Inter-company transactions, balances and unrealised gains on transactions between the company and its subsidiaries, which are related parties, are eliminated in full.

Intra-group losses are also eliminated but may indicate an impairment that requires recognition in the consolidated financial statements.

Accounting policies of subsidiaries have been changed where necessary to ensure consistency with the policies adopted by the group. Non-controlling interests in the net assets of consolidated subsidiaries are identified separately from the group’s equity therein. Non-controlling interests consist of the amount of those interests at the date of the original business combination and the non-controlling shareholder’s share of changes in equity since the date of the combination.
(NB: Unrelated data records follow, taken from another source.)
/-- R312, R317: PUSHA and PUSHF are written as the unprefixed byte, which decodes, and acts, as the form of the mode's
size; with the operand-size prefix the byte is the form of the other size. -/
def Obligations.SecondNamesFollowTheMode : Prop :=
  ∀ (a : Size) (s : State) (rest : List Byte),
    (∀ mode, encode mode (.pusha mode) = [0x60] ∧ encode mode (.pushf mode) = [0x9C]) ∧
    decode .s16 (0x60 :: rest) = .instr (.pushaw .s16) 1 ∧ decode .s32 (0x60 :: rest) = .instr (.pushad .s32) 1 ∧
    decode .s16 (0x66 :: 0x60 :: rest) = .instr (.pushad .s16) 2 ∧
    decode .s32 (0x66 :: 0x60 :: rest) = .instr (.pushaw .s32) 2 ∧
    decode .s16 (0x9C :: rest) = .instr (.pushfw .s16) 1 ∧ decode .s32 (0x9C :: rest) = .instr (.pushfd .s32) 1 ∧
    decode .s16 (0x66 :: 0x9C :: rest) = .instr (.pushfd .s16) 2 ∧
    decode .s32 (0x66 :: 0x9C :: rest) = .instr (.pushfw .s32) 2 ∧
    (s.cfg.mode = .s16 → exec (.pusha a) s = exec (.pushaw a) s ∧ exec (.pushf a) s = exec (.pushfw a) s) ∧
    (s.cfg.mode = .s32 → exec (.pusha a) s = exec (.pushad a) s ∧ exec (.pushf a) s = exec (.pushfd a) s)

/-- R105, R114, R116: a decoded memory operand has the addressing of the address size, no scaled ESP, and the segment
of the override, or else SS where BP, EBP or ESP is its base register and DS where none is. [G5 to G8] -/
def Obligations.SegmentOfDecodedOperand : Prop :=
  ∀ (a : Size) (ovr : Option SegReg) (mod : BitVec 2) (rm : BitVec 3) (bs rest : List Byte) (m : MemOp),
    decodeMem a ovr mod rm bs = .ok (m, rest) →
    m.size = a ∧ m.wellFormed = true ∧
    (∀ x, ovr = some x → m.seg = x) ∧
    (ovr = none → match m with
      | .addr16 seg base _ => seg = if base = .bp ∨ base = .bpSi ∨ base = .bpDi then .ss else .ds
      | .addr32 seg base _ _ => seg = if base = some 4 ∨ base = some 5 then .ss else .ds)

/-- R113, R115, R133: a byte displacement is sign-extended, and no displacement is a zero one: the forms `mod = 1` and
`mod = 0` spell the operand that `mod = 2` spells with the full displacement. [G5 to G7] -/
def Obligations.DisplacementForms : Prop :=
  ∀ (ovr : Option SegReg) (rm : BitVec 3) (sib d : Byte) (rest : List Byte),
    decodeMem .s16 ovr 1 rm (d :: rest) = decodeMem .s16 ovr 2 rm (bytes16 (d.signExtend 16) ++ rest) ∧
    (rm ≠ 6 → decodeMem .s16 ovr 0 rm rest = decodeMem .s16 ovr 2 rm (bytes16 0 ++ rest)) ∧
    (rm ≠ 4 → decodeMem .s32 ovr 1 rm (d :: rest) = decodeMem .s32 ovr 2 rm (bytes32 (d.signExtend 32) ++ rest)) ∧
    (rm ≠ 4 → rm ≠ 5 → decodeMem .s32 ovr 0 rm rest = decodeMem .s32 ovr 2 rm (bytes32 0 ++ rest)) ∧
    decodeMem .s32 ovr 1 4 (sib :: d :: rest) = decodeMem .s32 ovr 2 4 (sib :: bytes32 (d.signExtend 32) ++ rest) ∧
    (rmField sib ≠ 5 → decodeMem .s32 ovr 0 4 (sib :: rest) = decodeMem .s32 ovr 2 4 (sib :: bytes32 0 ++ rest))

/-! ## Steps and runs -/

/-- R121, R330, R31: where the bytes at `pc` can be fetched and decode to an instruction, and the run is not at its
end, the step executes that instruction and moves `pc` past it. [D5, D7] -/
def Obligations.StepRunsDecodedInstruction : Prop :=
  ∀ (s : State) (bs : List Byte) (i : Instr) (len : Nat), s.atEnd = false → s.codeIs bs →
    decode s.cfg.mode bs = .instr i len →
    step s = match exec i s with
      | .next t => .next (t.advancePc len)
      | .fault e => .fault e
      | .refused r => .refused r

/-- R101 to R128, R330, R31: a well-formed instruction whose encoding stands at `pc` is what the step executes, with
`pc` moved by the encoding's length. [D5, D7, D9] -/
def Obligations.StepRunsEncodedInstruction : Prop :=
  ∀ (s : State) (i : Instr), s.atEnd = false → i.wellFormed = true → s.codeIs (encode s.cfg.mode i) →
    step s = match exec i s with
      | .next t => .next (t.advancePc (encode s.cfg.mode i).length)
      | .fault e => .fault e
      | .refused r => .refused r

/-- R330 to R332, R103: where bytes that stand at `pc` and can be fetched, however many, are decoded as an invalid
opcode, as not in scope, or as prefixes not accepted, the step stops with that fault or refusal. [D7, D8, D9] -/
def Obligations.StepStopsOnRejectedBytes : Prop :=
  ∀ (s : State) (bs : List Byte), s.atEnd = false → s.codeIs bs →
    (decode s.cfg.mode bs = .rejected .invalidOpcode → step s = .fault .invalidOpcode) ∧
    (decode s.cfg.mode bs = .rejected .notInScope → step s = .refused .notInScope) ∧
    (decode s.cfg.mode bs = .rejected .prefixNotInScope → step s = .refused .prefixNotInScope)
No profit and loss account is presented for the company as permitted by section 408 of the Companies Act 2006.

Going concern

After reviewing the company's forecasts and projections, the directors have a reasonable expectation that the company has adequate resources to continue in operational existence for the foreseeable future. The company therefore continues to adopt the going concern basis in preparing its financial statements.

 

Eagle House Group Limited

Notes to the Financial Statements for the Year Ended 31 August 2020

Judgements and estimation uncertainty

These financial statements do not contain any significant judgements or estimation uncertainty.

Revenue recognition

Turnover comprises the fair value of the consideration received or receivable for the provision of services in the ordinary course of the group’s activities. Turnover is shown net of sales/value added tax, returns, rebates and discounts and after eliminating sales within the company. The group recognises revenue when the amount of revenue can be reliably measured, it is probable that future economic benefits will flow to the entity and specific criteria have been met for each of the group's activities.

Tax

The tax expense for the period comprises current and deferred tax. Tax is recognised in the profit and loss account, except that a charge attributable to an item of income or expense recognised as other comprehensive income is also recognised directly in other comprehensive income.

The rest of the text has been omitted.